Lines in which "every" appears should be pulled from the data below.

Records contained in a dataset

▬▬▬

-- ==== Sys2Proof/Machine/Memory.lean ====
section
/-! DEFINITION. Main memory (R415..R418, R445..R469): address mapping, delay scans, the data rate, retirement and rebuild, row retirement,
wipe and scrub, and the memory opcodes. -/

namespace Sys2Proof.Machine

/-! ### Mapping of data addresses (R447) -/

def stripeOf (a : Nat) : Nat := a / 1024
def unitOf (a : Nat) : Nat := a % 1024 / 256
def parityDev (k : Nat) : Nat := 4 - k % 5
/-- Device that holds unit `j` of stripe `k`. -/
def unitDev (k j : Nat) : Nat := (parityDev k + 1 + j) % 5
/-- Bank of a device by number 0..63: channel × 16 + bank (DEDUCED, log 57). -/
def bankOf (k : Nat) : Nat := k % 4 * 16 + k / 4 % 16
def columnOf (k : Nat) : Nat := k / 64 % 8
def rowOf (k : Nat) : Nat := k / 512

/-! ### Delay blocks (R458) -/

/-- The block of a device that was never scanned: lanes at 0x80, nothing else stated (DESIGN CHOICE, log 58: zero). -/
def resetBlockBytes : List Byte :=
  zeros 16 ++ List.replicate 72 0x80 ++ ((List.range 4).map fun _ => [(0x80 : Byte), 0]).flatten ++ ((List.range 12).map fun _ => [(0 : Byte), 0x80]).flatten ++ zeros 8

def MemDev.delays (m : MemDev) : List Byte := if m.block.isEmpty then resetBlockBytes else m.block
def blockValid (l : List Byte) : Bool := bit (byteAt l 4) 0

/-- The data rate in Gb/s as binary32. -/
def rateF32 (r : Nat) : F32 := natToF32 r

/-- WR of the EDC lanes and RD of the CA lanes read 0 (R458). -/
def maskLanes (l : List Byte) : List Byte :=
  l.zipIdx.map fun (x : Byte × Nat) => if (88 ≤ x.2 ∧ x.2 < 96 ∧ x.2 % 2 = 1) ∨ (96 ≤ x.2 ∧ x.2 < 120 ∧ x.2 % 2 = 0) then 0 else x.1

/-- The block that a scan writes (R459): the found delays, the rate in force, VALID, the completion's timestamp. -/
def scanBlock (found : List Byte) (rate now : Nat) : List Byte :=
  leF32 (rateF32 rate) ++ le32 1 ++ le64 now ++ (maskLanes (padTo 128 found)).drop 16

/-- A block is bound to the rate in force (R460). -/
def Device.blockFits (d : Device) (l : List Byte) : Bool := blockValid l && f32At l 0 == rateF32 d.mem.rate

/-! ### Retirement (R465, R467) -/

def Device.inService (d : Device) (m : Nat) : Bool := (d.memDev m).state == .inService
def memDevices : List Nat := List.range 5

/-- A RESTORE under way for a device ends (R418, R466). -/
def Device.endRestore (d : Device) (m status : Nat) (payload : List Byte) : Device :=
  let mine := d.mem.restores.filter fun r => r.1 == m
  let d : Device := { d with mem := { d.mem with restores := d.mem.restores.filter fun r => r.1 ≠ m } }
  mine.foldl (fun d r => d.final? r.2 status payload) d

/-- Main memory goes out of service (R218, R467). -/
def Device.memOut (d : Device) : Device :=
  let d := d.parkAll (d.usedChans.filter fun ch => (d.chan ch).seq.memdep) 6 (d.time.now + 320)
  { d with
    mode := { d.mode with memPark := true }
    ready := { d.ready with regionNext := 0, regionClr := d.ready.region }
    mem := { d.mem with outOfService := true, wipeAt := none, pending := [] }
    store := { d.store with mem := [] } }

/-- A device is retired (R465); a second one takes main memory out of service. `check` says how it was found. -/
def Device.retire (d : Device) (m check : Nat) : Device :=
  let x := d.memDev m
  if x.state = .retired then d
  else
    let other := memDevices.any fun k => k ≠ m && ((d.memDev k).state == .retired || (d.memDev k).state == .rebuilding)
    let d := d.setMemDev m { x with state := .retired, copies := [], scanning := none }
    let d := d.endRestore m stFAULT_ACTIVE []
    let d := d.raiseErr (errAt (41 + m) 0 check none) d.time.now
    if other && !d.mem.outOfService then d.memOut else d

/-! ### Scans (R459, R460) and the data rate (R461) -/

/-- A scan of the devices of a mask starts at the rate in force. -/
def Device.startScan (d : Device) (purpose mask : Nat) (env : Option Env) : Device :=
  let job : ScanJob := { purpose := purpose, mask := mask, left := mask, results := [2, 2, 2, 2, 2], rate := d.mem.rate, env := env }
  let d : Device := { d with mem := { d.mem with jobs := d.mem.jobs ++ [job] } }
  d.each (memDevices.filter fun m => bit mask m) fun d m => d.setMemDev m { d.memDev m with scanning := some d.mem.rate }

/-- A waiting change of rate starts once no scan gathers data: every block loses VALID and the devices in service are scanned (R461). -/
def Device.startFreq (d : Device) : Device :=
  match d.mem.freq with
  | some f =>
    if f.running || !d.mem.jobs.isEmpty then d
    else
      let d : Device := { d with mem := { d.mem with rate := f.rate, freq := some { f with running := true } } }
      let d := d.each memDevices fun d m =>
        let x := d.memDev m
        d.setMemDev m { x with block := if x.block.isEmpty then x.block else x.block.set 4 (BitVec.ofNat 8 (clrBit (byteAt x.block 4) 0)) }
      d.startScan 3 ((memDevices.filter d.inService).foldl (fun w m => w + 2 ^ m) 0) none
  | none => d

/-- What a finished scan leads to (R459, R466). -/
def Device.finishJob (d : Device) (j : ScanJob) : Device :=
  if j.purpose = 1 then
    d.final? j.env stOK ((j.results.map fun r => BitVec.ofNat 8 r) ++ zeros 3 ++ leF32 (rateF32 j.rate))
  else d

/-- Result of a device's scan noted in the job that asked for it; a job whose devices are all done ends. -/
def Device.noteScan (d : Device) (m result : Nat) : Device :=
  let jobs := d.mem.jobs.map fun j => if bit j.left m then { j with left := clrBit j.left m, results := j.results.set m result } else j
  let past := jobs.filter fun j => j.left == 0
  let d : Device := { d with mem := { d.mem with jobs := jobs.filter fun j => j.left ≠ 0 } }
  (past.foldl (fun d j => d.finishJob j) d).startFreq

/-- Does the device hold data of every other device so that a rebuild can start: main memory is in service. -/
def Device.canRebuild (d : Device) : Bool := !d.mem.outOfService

▬▬▬

(REPLY TO THE TASK):
/-- A waiting change of rate starts once no scan gathers data: every block loses VALID and the devices in service are scanned (R461). -/
/-- Does the device hold data of every other device so that a rebuild can start: main memory is in service. -/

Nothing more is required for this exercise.